• PROBLEM STATEMENT:
Set out exactly, line by line, the stretch of data below that begins at the line containing "w f).memPoison = s.memPoison := rfl" and ends at the line containing "w f).lostLines = s.lostLines := rfl", with both ends kept.

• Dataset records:
● ● ● ●
theorem State.settlePortStore_keeps {s0 : State} (s : State) (b : Block) (wi p : Nat) (st : PStore) (h0 : Keeps s0 s) : Keeps s0 (State.settlePortStore s b wi p st) := by
  unfold State.settlePortStore
  try dsimp only
  repeat (first | with_reducible (first | assumption | refine Keeps.fst (by assumption) ?_ | apply OKeeps.next | apply State.ackStore_keeps | apply State.modWarp_keeps | apply foldl_keeps | apply foldl_keeps1 | apply forN_keeps | apply iter_keeps) | split | (intro _ _ _; try dsimp only) | (intro _ _; try dsimp only) | (intro _; try dsimp only) | fail_if_no_progress (refine Keeps.ofMk rfl rfl rfl rfl rfl rfl rfl rfl ?_))

theorem State.settlePortIord_keeps {s0 : State} (s : State) (b : Block) (k p : Nat) (cmd : Cmd) (h0 : Keeps s0 s) : Keeps s0 (State.settlePortIord s b k p cmd) := by
  unfold State.settlePortIord
  try dsimp only
  repeat (first | with_reducible (first | assumption | refine Keeps.fst (by assumption) ?_ | apply OKeeps.next | apply State.engFault_keeps | apply foldl_keeps | apply foldl_keeps1 | apply forN_keeps | apply iter_keeps) | split | (intro _ _ _; try dsimp only) | (intro _ _; try dsimp only) | (intro _; try dsimp only) | fail_if_no_progress (refine Keeps.ofMk rfl rfl rfl rfl rfl rfl rfl rfl ?_))

theorem State.settlePort_keeps {s0 : State} (s : State) (p : Nat) (h0 : Keeps s0 s) : Keeps s0 (State.settlePort s p) := by
  unfold State.settlePort
  try dsimp only
  repeat (first | with_reducible (first | assumption | refine Keeps.fst (by assumption) ?_ | apply OKeeps.next | apply State.settlePortIord_keeps | apply State.settlePortLoad_keeps | apply State.settlePortStore_keeps | apply foldl_keeps | apply foldl_keeps1 | apply forN_keeps | apply iter_keeps) | split | (intro _ _ _; try dsimp only) | (intro _ _; try dsimp only) | (intro _; try dsimp only) | fail_if_no_progress (refine Keeps.ofMk rfl rfl rfl rfl rfl rfl rfl rfl ?_))

theorem State.setPort_keeps {s0 : State} (s : State) (p : Nat) (down : Bool) (h0 : Keeps s0 s) : Keeps s0 (State.setPort s p down) := by
  unfold State.setPort
  try dsimp only
  repeat (first | with_reducible (first | assumption | refine Keeps.fst (by assumption) ?_ | apply OKeeps.next | apply State.mapCores_keeps | refine State.modWh_keeps _ _ rfl rfl rfl rfl ?_ | apply State.sediment_keeps | apply State.settlePort_keeps | apply foldl_keeps | apply foldl_keeps1 | apply forN_keeps | apply iter_keeps) | split | (intro _ _ _; try dsimp only) | (intro _ _; try dsimp only) | (intro _; try dsimp only) | fail_if_no_progress (refine Keeps.ofMk rfl rfl rfl rfl rfl rfl rfl rfl ?_))

theorem execUalinkPortDown_keeps {s0 : State} (p : Nat) (s : State) (h0 : Keeps s0 s) : OKeeps s0 (execUalinkPortDown p s) := by
  unfold execUalinkPortDown
  try dsimp only
  repeat (first | with_reducible (first | assumption | refine Keeps.fst (by assumption) ?_ | apply OKeeps.next | apply State.setPort_keeps | apply foldl_keeps | apply foldl_keeps1 | apply forN_keeps | apply iter_keeps) | split | (intro _ _ _; try dsimp only) | (intro _ _; try dsimp only) | (intro _; try dsimp only) | fail_if_no_progress (refine Keeps.ofMk rfl rfl rfl rfl rfl rfl rfl rfl ?_))

theorem execUalinkPortUp_keeps {s0 : State} (p : Nat) (s : State) (h0 : Keeps s0 s) : OKeeps s0 (execUalinkPortUp p s) := by
  unfold execUalinkPortUp
  try dsimp only
  repeat (first | with_reducible (first | assumption | refine Keeps.fst (by assumption) ?_ | apply OKeeps.next | apply State.setPort_keeps | apply foldl_keeps | apply foldl_keeps1 | apply forN_keeps | apply iter_keeps) | split | (intro _ _ _; try dsimp only) | (intro _ _; try dsimp only) | (intro _; try dsimp only) | fail_if_no_progress (refine Keeps.ofMk rfl rfl rfl rfl rfl rfl rfl rfl ?_))

theorem State.setWh_mkeeps {s0 : State} (s : State) (o v : Nat) (h0 : MKeeps s0 s) : MKeeps s0 (s.setWh o v) := by
  unfold State.setWh
  split
  · exact MKeeps.same (t := s) rfl rfl h0
  · split
    · split
      · exact h0
      · split
        · exact State.goForce_mkeeps _ h0
        · exact State.goPlain_mkeeps _ h0
    · exact MKeeps.same (t := s) rfl rfl h0
    · split
      · exact h0.andThen (State.sign_keeps _ (Keeps.refl _))
      · exact h0
    · exact h0

theorem State.setCtl_keeps {s0 : State} (s : State) (c v : Nat) (pf : Bool) (h0 : Keeps s0 s) : Keeps s0 (State.setCtl s c v pf) := by
  unfold State.setCtl
  try dsimp only
  repeat (first | with_reducible (first | assumption | refine Keeps.fst (by assumption) ?_ | apply OKeeps.next | apply State.disable_keeps | apply State.enable_keeps | apply State.holdPre_keeps | apply State.modCtx_keeps | apply State.unpreempt_keeps | apply foldl_keeps | apply foldl_keeps1 | apply forN_keeps | apply iter_keeps) | split | (intro _ _ _; try dsimp only) | (intro _ _; try dsimp only) | (intro _; try dsimp only) | fail_if_no_progress (refine Keeps.ofMk rfl rfl rfl rfl rfl rfl rfl rfl ?_))

theorem State.setDbg_keeps {s0 : State} (s : State) (c v : Nat) (h0 : Keeps s0 s) : Keeps s0 (State.setDbg s c v) := by
  unfold State.setDbg
  try dsimp only
  repeat (first | with_reducible (first | assumption | refine Keeps.fst (by assumption) ?_ | apply OKeeps.next | apply State.detach_keeps | apply State.modCtx_keeps | apply foldl_keeps | apply foldl_keeps1 | apply forN_keeps | apply iter_keeps) | split | (intro _ _ _; try dsimp only) | (intro _ _; try dsimp only) | (intro _; try dsimp only) | fail_if_no_progress (refine Keeps.ofMk rfl rfl rfl rfl rfl rfl rfl rfl ?_))

theorem State.setCtxWord_keeps {s0 : State} (s : State) (c o v : Nat) (pf : Bool) (h0 : Keeps s0 s) : Keeps s0 (State.setCtxWord s c o v pf) := by
  unfold State.setCtxWord
  try dsimp only
  repeat (first | with_reducible (first | assumption | refine Keeps.fst (by assumption) ?_ | apply OKeeps.next | apply State.modCtx_keeps | apply State.retire_keeps | apply State.setCtl_keeps | apply State.setDbg_keeps | apply State.wakeAll_keeps | apply foldl_keeps | apply foldl_keeps1 | apply forN_keeps | apply iter_keeps) | split | (intro _ _ _; try dsimp only) | (intro _ _; try dsimp only) | (intro _; try dsimp only) | fail_if_no_progress (refine Keeps.ofMk rfl rfl rfl rfl rfl rfl rfl rfl ?_))

theorem State.setBar_mkeeps {s0 : State} (s : State) (o v : Nat) (pf : Bool) (h0 : MKeeps s0 s) : MKeeps s0 (s.setBar o v pf) := by
  unfold State.setBar
  dsimp only
  split
  · exact State.setWh_mkeeps _ _ _ h0
  · split
    · split
      · exact h0
      · exact h0.andThen (State.modPlace_keeps _ _ _ (Keeps.refl _))
    · split
      · exact MKeeps.same (t := s) rfl rfl h0
      · split
        · exact MKeeps.same (t := s) rfl rfl h0
        · split
          · exact h0.andThen (State.setCtxWord_keeps _ _ _ _ _ (Keeps.refl _))
          · split
            · exact h0.andThen (State.modQueue_keeps _ _ _ (Keeps.refl _))
            · exact h0

theorem State.writeWord_mkeeps {s0 : State} (s : State) (o v en : Nat) (pf : Bool) (h0 : MKeeps s0 s) : MKeeps s0 (s.writeWord o v en pf) :=
  State.setBar_mkeeps _ _ _ _ h0

theorem execRegisterWrite_mkeeps {s0 : State} (off size v : Nat) (s : State) (h0 : MKeeps s0 s) : OMKeeps s0 (execRegisterWrite off size v s) := by
  refine OMKeeps.next (foldl_mkeeps (fun u x hu => ?_) h0)
  dsimp only
  split
  · exact hu
  · split
    · exact State.writeWord_mkeeps _ _ _ _ _ hu
    · split
      · exact State.writeWord_mkeeps _ _ _ _ _ hu
      · exact hu

theorem State.seeStores_keeps {s0 : State} (s : State) (bk wi : Nat) (h0 : Keeps s0 s) : Keeps s0 (State.seeStores s bk wi) := by
  unfold State.seeStores
  try dsimp only
  repeat (first | with_reducible (first | assumption | refine Keeps.fst (by assumption) ?_ | apply OKeeps.next | apply State.go_keeps | apply State.log_keeps | apply State.modWarp_keeps | apply foldl_keeps | apply foldl_keeps1 | apply forN_keeps | apply iter_keeps) | split | (intro _ _ _; try dsimp only) | (intro _ _; try dsimp only) | (intro _; try dsimp only) | fail_if_no_progress (refine Keeps.ofMk rfl rfl rfl rfl rfl rfl rfl rfl ?_))
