-- ==== Sys2Proof/Laws/State.lean ====
section
/-! SUPPORT. What each update of the state, a block, a warp or a lane leaves alone and what it sets: one lemma per field. -/

namespace Sys2Proof.Machine

/-! ### modBlock -/

@[simp] theorem State.modBlock_tick (s : State) (k : Nat) (f : Block → Block) : (s.modBlock k f).tick = s.tick := rfl
@[simp] theorem State.modBlock_inputs (s : State) (k : Nat) (f : Block → Block) : (s.modBlock k f).inputs = s.inputs := rfl
@[simp] theorem State.modBlock_cur (s : State) (k : Nat) (f : Block → Block) : (s.modBlock k f).cur = s.cur := rfl
@[simp] theorem State.modBlock_cycle (s : State) (k : Nat) (f : Block → Block) : (s.modBlock k f).cycle = s.cycle := rfl
@[simp] theorem State.modBlock_wallU (s : State) (k : Nat) (f : Block → Block) : (s.modBlock k f).wallU = s.wallU := rfl
@[simp] theorem State.modBlock_mem (s : State) (k : Nat) (f : Block → Block) : (s.modBlock k f).mem = s.mem := rfl
@[simp] theorem State.modBlock_memPoison (s : State) (k : Nat) (f : Block → Block) : (s.modBlock k f).memPoison = s.memPoison := rfl
@[simp] theorem State.modBlock_l2Poison (s : State) (k : Nat) (f : Block → Block) : (s.modBlock k f).l2Poison = s.l2Poison := rfl
@[simp] theorem State.modBlock_dir (s : State) (k : Nat) (f : Block → Block) : (s.modBlock k f).dir = s.dir := rfl
@[simp] theorem State.modBlock_hlines (s : State) (k : Nat) (f : Block → Block) : (s.modBlock k f).hlines = s.hlines := rfl
@[simp] theorem State.modBlock_tlrc (s : State) (k : Nat) (f : Block → Block) : (s.modBlock k f).tlrc = s.tlrc := rfl
@[simp] theorem State.modBlock_tlrMoves (s : State) (k : Nat) (f : Block → Block) : (s.modBlock k f).tlrMoves = s.tlrMoves := rfl
@[simp] theorem State.modBlock_tlrUndef (s : State) (k : Nat) (f : Block → Block) : (s.modBlock k f).tlrUndef = s.tlrUndef := rfl
@[simp] theorem State.modBlock_frames (s : State) (k : Nat) (f : Block → Block) : (s.modBlock k f).frames = s.frames := rfl
@[simp] theorem State.modBlock_aliased (s : State) (k : Nat) (f : Block → Block) : (s.modBlock k f).aliased = s.aliased := rfl
@[simp] theorem State.modBlock_spoiled (s : State) (k : Nat) (f : Block → Block) : (s.modBlock k f).spoiled = s.spoiled := rfl
@[simp] theorem State.modBlock_lostLines (s : State) (k : Nat) (f : Block → Block) : (s.modBlock k f).lostLines = s.lostLines := rfl
@[simp] theorem State.modBlock_hostRead (s : State) (k : Nat) (f : Block → Block) : (s.modBlock k f).hostRead = s.hostRead := rfl
@[simp] theorem State.modBlock_nextKey (s : State) (k : Nat) (f : Block → Block) : (s.modBlock k f).nextKey = s.nextKey := rfl
@[simp] theorem State.modBlock_wh (s : State) (k : Nat) (f : Block → Block) : (s.modBlock k f).wh = s.wh := rfl
@[simp] theorem State.modBlock_places (s : State) (k : Nat) (f : Block → Block) : (s.modBlock k f).places = s.places := rfl
@[simp] theorem State.modBlock_nvme (s : State) (k : Nat) (f : Block → Block) : (s.modBlock k f).nvme = s.nvme := rfl
@[simp] theorem State.modBlock_peers (s : State) (k : Nat) (f : Block → Block) : (s.modBlock k f).peers = s.peers := rfl
@[simp] theorem State.modBlock_queues (s : State) (k : Nat) (f : Block → Block) : (s.modBlock k f).queues = s.queues := rfl
@[simp] theorem State.modBlock_ctxs (s : State) (k : Nat) (f : Block → Block) : (s.modBlock k f).ctxs = s.ctxs := rfl
@[simp] theorem State.modBlock_grids (s : State) (k : Nat) (f : Block → Block) : (s.modBlock k f).grids = s.grids := rfl
@[simp] theorem State.modBlock_cores (s : State) (k : Nat) (f : Block → Block) : (s.modBlock k f).cores = s.cores := rfl
@[simp] theorem State.modBlock_blocks (s : State) (k : Nat) (f : Block → Block) : (s.modBlock k f).blocks = modWhere (fun b => decide (b.key = k)) f s.blocks := rfl
@[simp] theorem State.modBlock_recordings (s : State) (k : Nat) (f : Block → Block) : (s.modBlock k f).recordings = s.recordings := rfl
@[simp] theorem State.modBlock_robjs (s : State) (k : Nat) (f : Block → Block) : (s.modBlock k f).robjs = s.robjs := rfl
@[simp] theorem State.modBlock_rturn (s : State) (k : Nat) (f : Block → Block) : (s.modBlock k f).rturn = s.rturn := rfl
@[simp] theorem State.modBlock_reseeds (s : State) (k : Nat) (f : Block → Block) : (s.modBlock k f).reseeds = s.reseeds := rfl
@[simp] theorem State.modBlock_livetab (s : State) (k : Nat) (f : Block → Block) : (s.modBlock k f).livetab = s.livetab := rfl

/-! ### modWarp -/

@[simp] theorem State.modWarp_tick (s : State) (k w : Nat) (f : Warp → Warp) : (s.modWarp k w f).tick = s.tick := rfl
@[simp] theorem State.modWarp_inputs (s : State) (k w : Nat) (f : Warp → Warp) : (s.modWarp k w f).inputs = s.inputs := rfl
@[simp] theorem State.modWarp_cur (s : State) (k w : Nat) (f : Warp → Warp) : (s.modWarp k w f).cur = s.cur := rfl
@[simp] theorem State.modWarp_cycle (s : State) (k w : Nat) (f : Warp → Warp) : (s.modWarp k w f).cycle = s.cycle := rfl
@[simp] theorem State.modWarp_wallU (s : State) (k w : Nat) (f : Warp → Warp) : (s.modWarp k w f).wallU = s.wallU := rfl
@[simp] theorem State.modWarp_mem (s : State) (k w : Nat) (f : Warp → Warp) : (s.modWarp k w f).mem = s.mem := rfl
@[simp] theorem State.modWarp_memPoison (s : State) (k w : Nat) (f : Warp → Warp) : (s.modWarp k w f).memPoison = s.memPoison := rfl
@[simp] theorem State.modWarp_l2Poison (s : State) (k w : Nat) (f : Warp → Warp) : (s.modWarp k w f).l2Poison = s.l2Poison := rfl
@[simp] theorem State.modWarp_dir (s : State) (k w : Nat) (f : Warp → Warp) : (s.modWarp k w f).dir = s.dir := rfl
@[simp] theorem State.modWarp_hlines (s : State) (k w : Nat) (f : Warp → Warp) : (s.modWarp k w f).hlines = s.hlines := rfl
@[simp] theorem State.modWarp_tlrc (s : State) (k w : Nat) (f : Warp → Warp) : (s.modWarp k w f).tlrc = s.tlrc := rfl
@[simp] theorem State.modWarp_tlrMoves (s : State) (k w : Nat) (f : Warp → Warp) : (s.modWarp k w f).tlrMoves = s.tlrMoves := rfl
@[simp] theorem State.modWarp_tlrUndef (s : State) (k w : Nat) (f : Warp → Warp) : (s.modWarp k w f).tlrUndef = s.tlrUndef := rfl
@[simp] theorem State.modWarp_frames (s : State) (k w : Nat) (f : Warp → Warp) : (s.modWarp k w f).frames = s.frames := rfl
@[simp] theorem State.modWarp_aliased (s : State) (k w : Nat) (f : Warp → Warp) : (s.modWarp k w f).aliased = s.aliased := rfl
@[simp] theorem State.modWarp_spoiled (s : State) (k w : Nat) (f : Warp → Warp) : (s.modWarp k w f).spoiled = s.spoiled := rfl
@[simp] theorem State.modWarp_lostLines (s : State) (k w : Nat) (f : Warp → Warp) : (s.modWarp k w f).lostLines = s.lostLines := rfl
@[simp] theorem State.modWarp_hostRead (s : State) (k w : Nat) (f : Warp → Warp) : (s.modWarp k w f).hostRead = s.hostRead := rfl
@[simp] theorem State.modWarp_nextKey (s : State) (k w : Nat) (f : Warp → Warp) : (s.modWarp k w f).nextKey = s.nextKey := rfl
@[simp] theorem State.modWarp_wh (s : State) (k w : Nat) (f : Warp → Warp) : (s.modWarp k w f).wh = s.wh := rfl
@[simp] theorem State.modWarp_places (s : State) (k w : Nat) (f : Warp → Warp) : (s.modWarp k w f).places = s.places := rfl
@[simp] theorem State.modWarp_nvme (s : State) (k w : Nat) (f : Warp → Warp) : (s.modWarp k w f).nvme = s.nvme := rfl
@[simp] theorem State.modWarp_peers (s : State) (k w : Nat) (f : Warp → Warp) : (s.modWarp k w f).peers = s.peers := rfl
@[simp] theorem State.modWarp_queues (s : State) (k w : Nat) (f : Warp → Warp) : (s.modWarp k w f).queues = s.queues := rfl
@[simp] theorem State.modWarp_ctxs (s : State) (k w : Nat) (f : Warp → Warp) : (s.modWarp k w f).ctxs = s.ctxs := rfl
@[simp] theorem State.modWarp_grids (s : State) (k w : Nat) (f : Warp → Warp) : (s.modWarp k w f).grids = s.grids := rfl
@[simp] theorem State.modWarp_cores (s : State) (k w : Nat) (f : Warp → Warp) : (s.modWarp k w f).cores = s.cores := rfl
@[simp] theorem State.modWarp_blocks (s : State) (k w : Nat) (f : Warp → Warp) : (s.modWarp k w f).blocks = modWhere (fun b => decide (b.key = k)) (fun b => b.modWarp w f) s.blocks := rfl
@[simp] theorem State.modWarp_recordings (s : State) (k w : Nat) (f : Warp → Warp) : (s.modWarp k w f).recordings = s.recordings := rfl
@[simp] theorem State.modWarp_robjs (s : State) (k w : Nat) (f : Warp → Warp) : (s.modWarp k w f).robjs = s.robjs := rfl
@[simp] theorem State.modWarp_rturn (s : State) (k w : Nat) (f : Warp → Warp) : (s.modWarp k w f).rturn = s.rturn := rfl
@[simp] theorem State.modWarp_reseeds (s : State) (k w : Nat) (f : Warp → Warp) : (s.modWarp k w f).reseeds = s.reseeds := rfl
@[simp] theorem State.modWarp_livetab (s : State) (k w : Nat) (f : Warp → Warp) : (s.modWarp k w f).livetab = s.livetab := rfl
● ● ● ●
• TASK OUTPUT:
@[simp] theorem State.modWarp_memPoison (s : State) (k w : Nat) (f : Warp → Warp) : (s.modWarp k w f).memPoison = s.memPoison := rfl
@[simp] theorem State.modWarp_l2Poison (s : State) (k w : Nat) (f : Warp → Warp) : (s.modWarp k w f).l2Poison = s.l2Poison := rfl
@[simp] theorem State.modWarp_dir (s : State) (k w : Nat) (f : Warp → Warp) : (s.modWarp k w f).dir = s.dir := rfl
@[simp] theorem State.modWarp_hlines (s : State) (k w : Nat) (f : Warp → Warp) : (s.modWarp k w f).hlines = s.hlines := rfl
@[simp] theorem State.modWarp_tlrc (s : State) (k w : Nat) (f : Warp → Warp) : (s.modWarp k w f).tlrc = s.tlrc := rfl
@[simp] theorem State.modWarp_tlrMoves (s : State) (k w : Nat) (f : Warp → Warp) : (s.modWarp k w f).tlrMoves = s.tlrMoves := rfl
@[simp] theorem State.modWarp_tlrUndef (s : State) (k w : Nat) (f : Warp → Warp) : (s.modWarp k w f).tlrUndef = s.tlrUndef := rfl
@[simp] theorem State.modWarp_frames (s : State) (k w : Nat) (f : Warp → Warp) : (s.modWarp k w f).frames = s.frames := rfl
@[simp] theorem State.modWarp_aliased (s : State) (k w : Nat) (f : Warp → Warp) : (s.modWarp k w f).aliased = s.aliased := rfl
@[simp] theorem State.modWarp_spoiled (s : State) (k w : Nat) (f : Warp → Warp) : (s.modWarp k w f).spoiled = s.spoiled := rfl
@[simp] theorem State.modWarp_lostLines (s : State) (k w : Nat) (f : Warp → Warp) : (s.modWarp k w f).lostLines = s.lostLines := rfl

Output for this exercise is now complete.